The space agency’s Parker spacecraft, which was the first mission to ever “touch the sun” and the fastest thing ever created by humans, passed through a coronal mass ejection (CME), a violent solar explosion.

According to research published in The Astrophysical Journal, the probe remotely spotted the CME before skirting around it, entering the structure, and eventually leaving through the opposite side.

The probe approached the solar surface at a distance of 9.2 million kilometers (5.7 million miles), which is closer than Mercury has ever been to the Sun.

With speeds ranging from 60 to 1,900 miles per second and billions of tons of charged particles being released, solar flares can be deadly if they are pointed toward Earth.

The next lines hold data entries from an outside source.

/-- The word of an instruction, as a number, written from the formats R70 to R80 and the tables R86 to R99; nothing for
a step of another agent, for a register move that the table lists a second time, or for a word that is no instruction. -/
def encodeNat : Instr → Option Nat
  | .add d a b la lb st => enc1 0x04000000 d a b la lb st
  | .sub d a b la lb st => enc1 0x04000001 d a b la lb st
  | .and d a b la lb st => enc1 0x04000002 d a b la lb st
  | .andn d a b la lb st => enc1 0x04000003 d a b la lb st
  | .or d a b la lb st => enc1 0x04000004 d a b la lb st
  | .orn d a b la lb st => enc1 0x04000005 d a b la lb st
  | .xor d a b la lb st => enc1 0x04000006 d a b la lb st
  | .xnor d a b la lb st => enc1 0x04000007 d a b la lb st
  | .shl d a b la lb st => enc1 0x04000008 d a b la lb st
  | .shr d a b la lb st => enc1 0x04000009 d a b la lb st
  | .sha d a b la lb st => enc1 0x0400000A d a b la lb st
  | .rotl d a b la lb st => enc1 0x0400000B d a b la lb st
  | .mins d a b la lb st => enc1 0x0400000C d a b la lb st
  | .maxs d a b la lb st => enc1 0x0400000D d a b la lb st
  | .minu d a b la lb st => enc1 0x0400000E d a b la lb st
  | .maxu d a b la lb st => enc1 0x0400000F d a b la lb st
  | .adds d a b la lb st => enc1 0x04000010 d a b la lb st
  | .subs d a b la lb st => enc1 0x04000011 d a b la lb st
  | .sel d p a b la lb st => enc2 0x04000018 d p a b la lb st
  | .addi d a la st imm => enc3 0x08000000 d a la st imm
  | .andi d a la st imm => enc3 0x0C000000 d a la st imm
  | .ori d a la st imm => enc3 0x10000000 d a la st imm
  | .xori d a la st imm => enc3 0x14000000 d a la st imm
  | .movi d st imm => enc4 0x18000000 d st imm
  | .muli d a la st imm => enc3 0x1C000000 d a la st imm
  | .cmpeq p comb a b la lb st => enc5 0x20000000 p comb a b la lb st
  | .cmpne p comb a b la lb st => enc5 0x20000001 p comb a b la lb st
  | .cmplt p comb a b la lb st => enc5 0x20000002 p comb a b la lb st
  | .cmple p comb a b la lb st => enc5 0x20000003 p comb a b la lb st
  | .cmpgt p comb a b la lb st => enc5 0x20000004 p comb a b la lb st
  | .cmpge p comb a b la lb st => enc5 0x20000005 p comb a b la lb st
  | .cmpltu p comb a b la lb st => enc5 0x20000006 p comb a b la lb st
  | .cmpleu p comb a b la lb st => enc5 0x20000007 p comb a b la lb st
  | .cmpgtu p comb a b la lb st => enc5 0x20000008 p comb a b la lb st
  | .cmpgeu p comb a b la lb st => enc5 0x20000009 p comb a b la lb st
  | .cmpbitany p comb a b la lb st => enc5 0x2000000A p comb a b la lb st
  | .cmpbitnone p comb a b la lb st => enc5 0x2000000B p comb a b la lb st
  | .cmpieq p a la st imm => enc6 0x24000000 p a la st imm
  | .cmpine p a la st imm => enc6 0x24200000 p a la st imm
  | .cmpilt p a la st imm => enc6 0x24400000 p a la st imm
  | .cmpiltu p a la st imm => enc6 0x24600000 p a la st imm
  | .shli d a n la st => enc7 0x28000000 d a n la st
  | .shri d a n la st => enc7 0x28000001 d a n la st
  | .shai d a n la st => enc7 0x28000002 d a n la st
  | .rotli d a n la st => enc7 0x28000003 d a n la st
  | .clz d a la st => enc8 0x28000004 d a la st
  | .ctz d a la st => enc8 0x28000005 d a la st
  | .popc d a la st => enc8 0x28000006 d a la st
  | .brev d a la st => enc8 0x28000007 d a la st
  | .bswap d a la st => enc8 0x28000008 d a la st
  | .bfx d a b la lb st => enc1 0x28000009 d a b la lb st
  | .bfxs d a b la lb st => enc1 0x2800000A d a b la lb st
  | .bfi d a b la lb st => enc1 0x2800000B d a b la lb st
  | .fshl d a b la lb st c => enc9 0x28000020 d a b la lb st c
  | .fshr d a b la lb st c => enc9 0x28000040 d a b la lb st c
  | .lut3 d a b la lb tbl => enc10 0x2C000000 d a b la lb tbl
  | .mul d a b la lb st => enc1 0x30000000 d a b la lb st
  | .mulhs d a b la lb st => enc1 0x30000001 d a b la lb st
  | .mulhu d a b la lb st => enc1 0x30000002 d a b la lb st
  | .divs d a b la lb st => enc1 0x30000003 d a b la lb st
  | .divu d a b la lb st => enc1 0x30000004 d a b la lb st
  | .rems d a b la lb st => enc1 0x30000005 d a b la lb st
  | .remu d a b la lb st => enc1 0x30000006 d a b la lb st
  | .fadd d a b la lb st => enc1 0x34000000 d a b la lb st
  | .fsub d a b la lb st => enc1 0x34000001 d a b la lb st
  | .fmul d a b la lb st => enc1 0x34000002 d a b la lb st
  | .ffma d a b la lb st => enc1 0x34000003 d a b la lb st
  | .fmin d a b la lb st => enc1 0x34000004 d a b la lb st
  | .fmax d a b la lb st => enc1 0x34000005 d a b la lb st
  | .fabs d a la st => enc8 0x34000006 d a la st
  | .fneg d a la st => enc8 0x34000007 d a la st
  | .fcvtif d a la st => enc8 0x34000008 d a la st
  | .fcvtfi d a la st => enc8 0x34000009 d a la st
  | .fsqrt d a la st => enc8 0x3400000A d a la st
  | .fcmpeq p a b la lb st => enc11 0x34000010 p a b la lb st
  | .fcmpne p a b la lb st => enc11 0x34000011 p a b la lb st
  | .fcmplt p a b la lb st => enc11 0x34000012 p a b la lb st
  | .fcmple p a b la lb st => enc11 0x34000013 p a b la lb st
  | .fcmpun p a b la lb st => enc11 0x34000014 p a b la lb st
  | .adda d a b lb st => enc12 0x38000000 d a b lb st
  | .addau d a b lb st => enc12 0x38000001 d a b lb st
  | .addas d a b lb st s => enc13 0x38000010 d a b lb st s
  | .movga d a b la lb st => enc14 0x38000003 d a b la lb st
  | .movag d a st => enc15 0x38000004 d a st
  | .movagh d a st => enc15 0x38000005 d a st
  | .suba d a b st => enc16 0x38000006 d a b st
  | .addai d a st imm => enc17 0x3C000000 d a st imm
  | .br p n st off => enc18 0x40000000 p n st off
  | .call p n st off => enc18 0x44000000 p n st off
  | .jmpr a la st => enc19 0x48000000 a la st
  | .callr a la st => enc19 0x48000001 a la st
  | .ret st => enc20 0x48000002 st
  | .rtt st => enc20 0x48000003 st
  | .loop a la st imm => enc21 0x4C000000 a la st imm
  | .ldb t x st off => enc22 0x50000000 t x st off
  | .ldbs t x st off => enc22 0x50001000 t x st off
  | .ldh t x st off => enc22 0x50002000 t x st off
  | .ldhs t x st off => enc22 0x50003000 t x st off
  | .ldw t x st off => enc22 0x50004000 t x st off
  | .ldd t x st off => enc22 0x50005000 t x st off
  | .stb t x lt st off => enc23 0x54000000 t x lt st off
  | .sth t x lt st off => enc23 0x54002000 t x lt st off
  | .stw t x lt st off => enc23 0x54004000 t x lt st off
  | .std t x lt st off => enc23 0x54005000 t x lt st off
  | .lda t x st off => enc24 0x58005000 t x st off
  | .sta t x st off => enc24 0x5C005000 t x st off
  | .amoadd d x b lb dw => enc25 0x60000000 d x b lb dw
  | .amoand d x b lb dw => enc25 0x60000001 d x b lb dw
  | .amoor d x b lb dw => enc25 0x60000002 d x b lb dw
  | .amoxor d x b lb dw => enc25 0x60000003 d x b lb dw
  | .amomins d x b lb dw => enc25 0x60000004 d x b lb dw
  | .amomaxs d x b lb dw => enc25 0x60000005 d x b lb dw
  | .amominu d x b lb dw => enc25 0x60000006 d x b lb dw
  | .amomaxu d x b lb dw => enc25 0x60000007 d x b lb dw
  | .amoswap d x b lb dw => enc25 0x60000008 d x b lb dw
  | .amocas d x b la lb dw => enc26 0x60000009 d x b la lb dw
  | .amofadd d x b lb => enc27 0x6000000A d x b lb
  | .dcas d x b la lb => enc28 0x64000000 d x b la lb
  | .amov2 d x b lb => enc27 0x64000001 d x b lb
  | .fence st => enc20 0x68000000 st
  | .movs d idx st => enc29 0x68000001 d idx st
  | .movsw d idx st => enc29 0x68000002 d idx st
  | .trap code st => enc30 0x68000003 code st
  | .wspill st => enc20 0x68000004 st
  | .wfill st => enc20 0x68000005 st
  | .widx d half f st => enc31 0x68000006 d half f st
  | .vld v x st off => enc32 0x6C000000 v x st off
  | .vldh v x st off => enc32 0x6C001000 v x st off
  | .vst v x lt st off => enc33 0x70000000 v x lt st off
  | .vsth v x lt st off => enc33 0x70001000 v x lt st off
  | .gathw v x vi k sc => enc34 0x74000000 v x vi k sc
  | .scatw v x vi k sc => enc34 0x74000001 v x vi k sc
  | .gathh v x vi k sc => enc34 0x74000002 v x vi k sc
  | .scath v x vi k sc => enc34 0x74000003 v x vi k sc
  | .vadd w vd va vb k la lb st => enc35 0x78000000 w vd va vb k la lb st
  | .vsub w vd va vb k la lb st => enc35 0x78000001 w vd va vb k la lb st
  | .vmul w vd va vb k la lb st => enc35 0x78000002 w vd va vb k la lb st
  | .vmulhs w vd va vb k la lb st => enc35 0x78000003 w vd va vb k la lb st
  | .vand w vd va vb k la lb st => enc35 0x78000004 w vd va vb k la lb st
  | .vor w vd va vb k la lb st => enc35 0x78000005 w vd va vb k la lb st
  | .vxor w vd va vb k la lb st => enc35 0x78000006 w vd va vb k la lb st
  | .vandn w vd va vb k la lb st => enc35 0x78000007 w vd va vb k la lb st
  | .vshl w vd va vb k la lb st => enc35 0x78000008 w vd va vb k la lb st
  | .vshr w vd va vb k la lb st => enc35 0x78000009 w vd va vb k la lb st
  | .vsha w vd va vb k la lb st => enc35 0x7800000A w vd va vb k la lb st
  | .vmins w vd va vb k la lb st => enc35 0x7800000B w vd va vb k la lb st
  | .vmaxs w vd va vb k la lb st => enc35 0x7800000C w vd va vb k la lb st
  | .vminu w vd va vb k la lb st => enc35 0x7800000D w vd va vb k la lb st
  | .vmaxu w vd va vb k la lb st => enc35 0x7800000E w vd va vb k la lb st
  | .vadds w vd va vb k la lb st => enc35 0x7800000F w vd va vb k la lb st
  | .vsubs w vd va vb k la lb st => enc35 0x78000010 w vd va vb k la lb st
  | .vabs w vd va k la st => enc36 0x78000011 w vd va k la st
  | .vdot4 vd va vb k la lb st => enc37 0x78000012 vd va vb k la lb st
  | .vfadd w vd va vb k la lb st => enc35 0x7C000000 w vd va vb k la lb st
  | .vfsub w vd va vb k la lb st => enc35 0x7C000001 w vd va vb k la lb st
  | .vfmul w vd va vb k la lb st => enc35 0x7C000002 w vd va vb k la lb st
  | .vffma w vd va vb k la lb st => enc35 0x7C000003 w vd va vb k la lb st
  | .vffms w vd va vb k la lb st => enc35 0x7C000004 w vd va vb k la lb st
  | .vfmin w vd va vb k la lb st => enc35 0x7C000005 w vd va vb k la lb st
  | .vfmax w vd va vb k la lb st => enc35 0x7C000006 w vd va vb k la lb st
  | .vfabs w vd va k la st => enc36 0x7C000007 w vd va k la st
  | .vfneg w vd va k la st => enc36 0x7C000008 w vd va k la st
  | .vfdiv w vd va vb k la lb st => enc35 0x7C000009 w vd va vb k la lb st
  | .vfsqrt vd va k la st => enc38 0x7C00000A vd va k la st
  | .vcvtf32f16 hi vd va k la st => enc39 0x80000000 hi vd va k la st
  | .vcvtf16f32 hi vd va k la st => enc39 0x80000001 hi vd va k la st
  | .vcvtf32bf hi vd va k la st => enc39 0x80000002 hi vd va k la st
  | .vcvtbff32 hi vd va k la st => enc39 0x80000003 hi vd va k la st
  | .vcvtf32f8a hi vd va k la st => enc39 0x80000004 hi vd va k la st
  | .vcvtf8af32 hi vd va k la st => enc39 0x80000005 hi vd va k la st
  | .vcvtf32f8b hi vd va k la st => enc39 0x80000006 hi vd va k la st
  | .vcvtf8bf32 hi vd va k la st => enc39 0x80000007 hi vd va k la st
  | .vcvtf32i32 vd va k la st => enc38 0x80000008 vd va k la st
  | .vcvti32f32 vd va k la st => enc38 0x80000009 vd va k la st
  | .vcvti32i16 hi vd va k la st => enc39 0x8000000A hi vd va k la st
  | .vcvti32i8 hi vd va k la st => enc39 0x8000000B hi vd va k la st
  | .vcvti8i32 hi vd va k la st => enc39 0x8000000C hi vd va k la st
  | .vbcast v g => enc40 0x84000000 v g
  | .vins v g n => enc41 0x84000001 v g n
  | .vext g vb n => enc42 0x84000002 g vb n
  | .vshuf v vb => enc43 0x84000003 v vb
  | .vrot v vb n => enc44 0x84000004 v vb n
  | .vredadd g vb => enc45 0x84000005 g vb
  | .vredfadd g vb => enc45 0x84000006 g vb
  | .vredmax g vb => enc45 0x84000007 g vb
  | .vredmin g vb => enc45 0x84000008 g vb
  | .vscan v vb => enc43 0x84000009 v vb
  | .vpopk g kn => enc46 0x8400000A g kn
  | .vmovk kn g => enc47 0x8400000B kn g
  | .vkmov g kn => enc46 0x8400000C g kn
  | .vcmpeq ty kd va vb k la lb st => enc48 0x88000000 ty kd va vb k la lb st
  | .vcmpne ty kd va vb k la lb st => enc48 0x88000001 ty kd va vb k la lb st
  | .vcmplt ty kd va vb k la lb st => enc48 0x88000002 ty kd va vb k la lb st
  | .vcmple ty kd va vb k la lb st => enc48 0x88000003 ty kd va vb k la lb st
  | .vcmpgt ty kd va vb k la lb st => enc48 0x88000004 ty kd va vb k la lb st
  | .vcmpge ty kd va vb k la lb st => enc48 0x88000005 ty kd va vb k la lb st
  | .vcmpun kd va vb k la lb st => enc49 0x88000046 kd va vb k la lb st
  | .vlut3 vd va vb k la lb tbl => enc50 0x8C000000 vd va vb k la lb tbl
  | .offer d a persist st => enc51 0x94000000 d a persist st
  | .evtest d a la st => enc8 0x94000001 d a la st
  | .evwait d a la st => enc8 0x94000002 d a la st
  | .pause n st => enc52 0x94000003 n st
  | .dlr d n st => enc53 0x94000004 d n st
  | .dlw n a la st => enc54 0x94000005 n a la st
  | .retire st => enc20 0x94000006 st
  | .mclaim d a la st => enc8 0x98000000 d a la st
  | .mrel a la st => enc19 0x98000001 a la st
  | .mma d a b la lb st => enc1 0x98000002 d a b la lb st
  | .mzero d a la st => enc8 0x98000003 d a la st
  | .mdrain d a b la lb st => enc1 0x98000004 d a b la lb st
  | .copy a st => enc55 0x9C000000 a st
  | .copyg a st => enc55 0x9C000001 a st
  | .copyop a st => enc55 0x9C000002 a st
  | .conv a st => enc55 0xA0000000 a st
  | .planes a st => enc55 0xA0000001 a st
  | .sparsify a st => enc55 0xA0000002 a st
  | .scalec a st => enc55 0xA0000003 a st
  | .tidset a b la st => enc56 0xA4000000 a b la st
  | .tidget a b la st => enc56 0xA4000001 a b la st
  | .tidclr a la st => enc19 0xA4000002 a la st
  | .grow d a la st => enc8 0xA8000000 d a la st
  | .launch d a st => enc15 0xA8000001 d a st
  | .restart d a st => enc15 0xA8000002 d a st
  | .seal a la st => enc19 0xA8000003 a la st
  | .stall n => enc57 0xFC000000 n
  | .wide hi => enc58 0xFD000000 hi
  | .mod rnd sat => enc59 0xFE000000 rnd sat
  | .crit => enc60 0xFF000000
  | .pairLowRead _ _ _ => none
  | .nctlWrite _ _ => none
  | .wposWrite _ _ => none
  | .nstatAccess _ _ _ => none
  | .cmapWrite _ _ => none
  | .xinvhWrite _ _ => none
  | .rqbaseWrite _ _ => none
  | .rqtailWrite _ _ => none
  | .rqovfWrite _ _ => none
  | .cellstSeal _ _ => none
  | .cellstUnseal _ _ => none
  | .islstWrite _ _ => none
  | .alcmdCommit _ _ => none
  | .registerWrite _ _ _ => none
  | .wordNotAnInstruction _ => none
  | .nodeSelect => none
  | .valueArrival => none
  | .accessPerformed => none
  | .commandAcceptance => none
  | .commandExecution => none
  | .commandCompletion => none
  | .gangStart => none
  | .gangStepBegin => none
  | .fastCommit => none
  | .settlingRound => none
  | .instanceEnd => none
  | .nodeResume => none
  | .instantOverrun => none
  | .dispatch => none
  | .hostRequestLaunch => none
  | .drainRequest => none
  | .hostRequestRestore => none
  | .hostRequestDiscard => none
  | .drainLimitExpiry => none
  | .forceLimitExpiry => none
  | .cleanSave => none
  | .forcedSave => none
  | .forcedSaveTimeout => none
  | .pageServiceResume => none
  | .heldResume => none
  | .heldRetire => none
  | .invalidationComplete => none
  | .sofferWrite => none
  | .hostMemAccess => none
  | .reportWrite => none
  | .registerParityError => none
  | .sealForcelimExpiry => none
  | .patrolScrub => none
  | .twinHashCompare => none
  | .twinMatchTimeout => none
  | .remoteTimeout => none
  | .hostAbort => none
  | .sparePromoted => none
  | .wearMonitorRead => none
  | .budgetPeriod => none
  | .thermalDerate => none
  | .thermalCapRise => none
  | .thermalShutdown => none
  | .almanacCommit => none
  | .almanacCommitDone => none
  | .powerOn => none
  | .powerDownRequest => none
  | .dataFrame => none
  | .ackFrame => none
  | .nakFrame => none
  | .allowFrame => none
  | .keyxFrame => none
  | .frameSend => none
  | .retransmitTimeout => none
  | .linkPeerLost => none
  | .spdmRequest => none
  | .snoop => none
  | .powerLoss => none
  | .hostLinkUp => none
  | .portRetrained => none
  | .ackIntervalExpiry => none
  | .otherEthertypeFrame => none
  | .islandClockStallEnd => none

Strong CMEs, for instance, have the capacity to destroy ground-based electrical networks and satellite electronics as well as change the magnetic field of the planet and produce stunning auroras.

Nour Raouafi, a Parker project scientist at Johns Hopkins University, stated: “This class of event, huge and extremely fast CMEs, can do catastrophic harm.

We have never seen a CME this close to the Sun. We have never witnessed an event of this size from this far away.

The CME took place in September 2022, despite the fact that the research was published earlier this month.

The Johns Hopkins Lab reported that Parker was the first spacecraft to ever fly through a strong solar explosion close to the sun. Parker spent around two days observing the CME in all.

The probe discovered that certain particles were accelerating up to 1,350 km/h (840 mph) as they passed behind the shockwave of the CME.

Dr. Raouafi speculates that if such a flare had been aimed at Earth, it may have been similar in size to the Carrington Event, a solar storm that occurred in 1859.

The Parker probe, on the other hand, was equipped with heat shields, radiators, and a thermal protection system to guarantee that its temperatures remained constant.

By contrasting the measurements made by the probe inside the CME with those made outside of it, scientists are currently trying to piece together how the event transpired.

Orlando Romeo, the study’s principal author from the University of California, Berkeley, said, “You try basic models to explain specific features of the event, but when you are this close to the sun, none of these models can explain everything.

“We’re still not exactly sure what is happening there or how to connect it,” Dr. Romeo stated.

As the Sun approaches its solar maximum, a peak in its 11-year activity cycle that is projected for 2025, and the spacecraft’s next solar flyby is scheduled to take place on September 27, researchers said the probe is likely to witness more such huge CMEs.